-- ==== Sys2Proof/Tests/Slice0.lean ====
section
/-! SUPPORT. The model's own tests: well-formedness, one word per instruction written out from spec/30_encoding.md, single steps from
spec/95_test_vectors.md (the vector's name stands in the test's name), and a witness for every statement that has hypotheses. -/

open Sys2Proof Sys2Proof.Machine

namespace Sys2Proof.Tests

/-! ### Written operands that do not fit are refused -/

theorem test_index_refuses_32 : WellFormed.indexField 32 = none ∧ WellFormed.indexField 31 = some 31#5 := by decide

theorem test_imm5_refuses_32_and_minus_17 :
    WellFormed.imm5Field 32 = none ∧ WellFormed.imm5Field (-17) = none ∧ WellFormed.imm5Field (-16) = some 0x10#5 := by decide

theorem test_disp9_refuses_256_and_minus_257 :
    WellFormed.disp9Field 256 = none ∧ WellFormed.disp9Field (-257) = none ∧ WellFormed.disp9Field (-1) = some 0x1FF#9 := by
  decide

theorem test_half_refuses_65536_and_minus_32769 :
    WellFormed.halfField 65536 = none ∧ WellFormed.halfField (-32769) = none ∧
      WellFormed.halfField (-4) = some 0xFFFC#16 := by decide

theorem test_wellFormed_accepts_a_decoded_instruction : (Instr.movImm5 0x10#5 31#5).wellFormed = true := by decide

/-! ### One word per instruction, bit by bit from R101 to R105 and R111 -/

theorem test_decode_movReg : decode [0b000000_01100_00001#16] = .instr (.movReg 1#5 12#5) [] := by decide
theorem test_decode_sub : decode [0b000010_00001_00010#16] = .instr (.sub 2#5 1#5) [] := by decide
theorem test_decode_jmp : decode [0b000110_11111_01011#16] = .instr (.jmp 11#5) [] := by decide
theorem test_decode_movImm5 : decode [0b010000_00001_11011#16] = .instr (.movImm5 0x1B#5 1#5) [] := by decide
theorem test_decode_cli : decode [0b010110_11111_11111#16] = .instr .cli [] := by decide
theorem test_decode_ldsr : decode [0b011100_00001_00101#16] = .instr (.ldsr 1#5 5#5) [] := by decide
theorem test_decode_sei : decode [0b011110_00000_00000#16] = .instr .sei [] := by decide
theorem test_decode_bv : decode [0b100_0000_000000100#16] = .instr (.bv 4#9) [] := by decide
theorem test_decode_bc : decode [0b100_0001_111111110#16] = .instr (.bc 0x1FE#9) [] := by decide
theorem test_decode_bz : decode [0b100_0010_000010000#16] = .instr (.bz 0x10#9) [] := by decide
theorem test_decode_bnh : decode [0b100_0011_100000000#16] = .instr (.bnh 0x100#9) [] := by decide
theorem test_decode_bn : decode [0b100_0100_010000010#16] = .instr (.bn 0x82#9) [] := by decide
theorem test_decode_br : decode [0b100_0101_111111111#16] = .instr (.br 0x1FF#9) [] := by decide
theorem test_decode_blt : decode [0b100_0110_000000100#16] = .instr (.blt 4#9) [] := by decide
theorem test_decode_ble : decode [0b100_0111_000010000#16] = .instr (.ble 0x10#9) [] := by decide
theorem test_decode_bnv : decode [0b100_1000_000000010#16] = .instr (.bnv 2#9) [] := by decide
theorem test_decode_bnc : decode [0b100_1001_000000010#16] = .instr (.bnc 2#9) [] := by decide
theorem test_decode_bnz : decode [0b100_1010_111111110#16] = .instr (.bnz 0x1FE#9) [] := by decide
theorem test_decode_bh : decode [0b100_1011_000000110#16] = .instr (.bh 6#9) [] := by decide
theorem test_decode_bp : decode [0b100_1100_000000010#16] = .instr (.bp 2#9) [] := by decide
theorem test_decode_nop : decode [0b100_1101_111111111#16] = .instr .nop [] := by decide
theorem test_decode_bge : decode [0b100_1110_000010000#16] = .instr (.bge 0x10#9) [] := by decide
theorem test_decode_bgt : decode [0b100_1111_000010000#16] = .instr (.bgt 0x10#9) [] := by decide
theorem test_decode_movea : decode [0b101000_00110_00101#16, 0x8000#16] = .instr (.movea 0x8000#16 5#5 6#5) [] := by decide
theorem test_decode_movhi : decode [0b101111_00110_00101#16, 0xABCD#16] = .instr (.movhi 0xABCD#16 5#5 6#5) [] := by decide
theorem test_decode_ldB : decode [0b110000_00111_00100#16, 8#16] = .instr (.ldB 8#16 4#5 7#5) [] := by decide
theorem test_decode_ldH : decode [0b110001_00111_00100#16, 8#16] = .instr (.ldH 8#16 4#5 7#5) [] := by decide
theorem test_decode_ldW : decode [0b110011_01001_00100#16, 0xFFFC#16] = .instr (.ldW 0xFFFC#16 4#5 9#5) [] := by decide
theorem test_decode_stB : decode [0b110100_00101_00100#16, 8#16] = .instr (.stB 5#5 8#16 4#5) [] := by decide
theorem test_decode_stH : decode [0b110101_00101_00100#16, 0xFFFE#16] = .instr (.stH 5#5 0xFFFE#16 4#5) [] := by decide
theorem test_decode_stW : decode [0b110111_00101_00100#16, 0x10#16] = .instr (.stW 5#5 0x10#16 4#5) [] := by decide
theorem test_decode_inB : decode [0b111000_00111_00100#16, 8#16] = .instr (.inB 8#16 4#5 7#5) [] := by decide
theorem test_decode_inH : decode [0b111001_00111_00100#16, 8#16] = .instr (.inH 8#16 4#5 7#5) [] := by decide
theorem test_decode_inW : decode [0b111011_00111_00100#16, 8#16] = .instr (.inW 8#16 4#5 7#5) [] := by decide
theorem test_decode_outB : decode [0b111100_00101_00100#16, 8#16] = .instr (.outB 5#5 8#16 4#5) [] := by decide
theorem test_decode_outH : decode [0b111101_00101_00100#16, 8#16] = .instr (.outH 5#5 8#16 4#5) [] := by decide
theorem test_decode_outW : decode [0b111111_00101_00100#16, 8#16] = .instr (.outW 5#5 8#16 4#5) [] := by decide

- - - - -

Each line carrying the string "halfField" should be copied out from the entries.

    WellFormed.halfField 65536 = none ∧ WellFormed.halfField (-32769) = none ∧
      WellFormed.halfField (-4) = some 0xFFFC#16 := by decide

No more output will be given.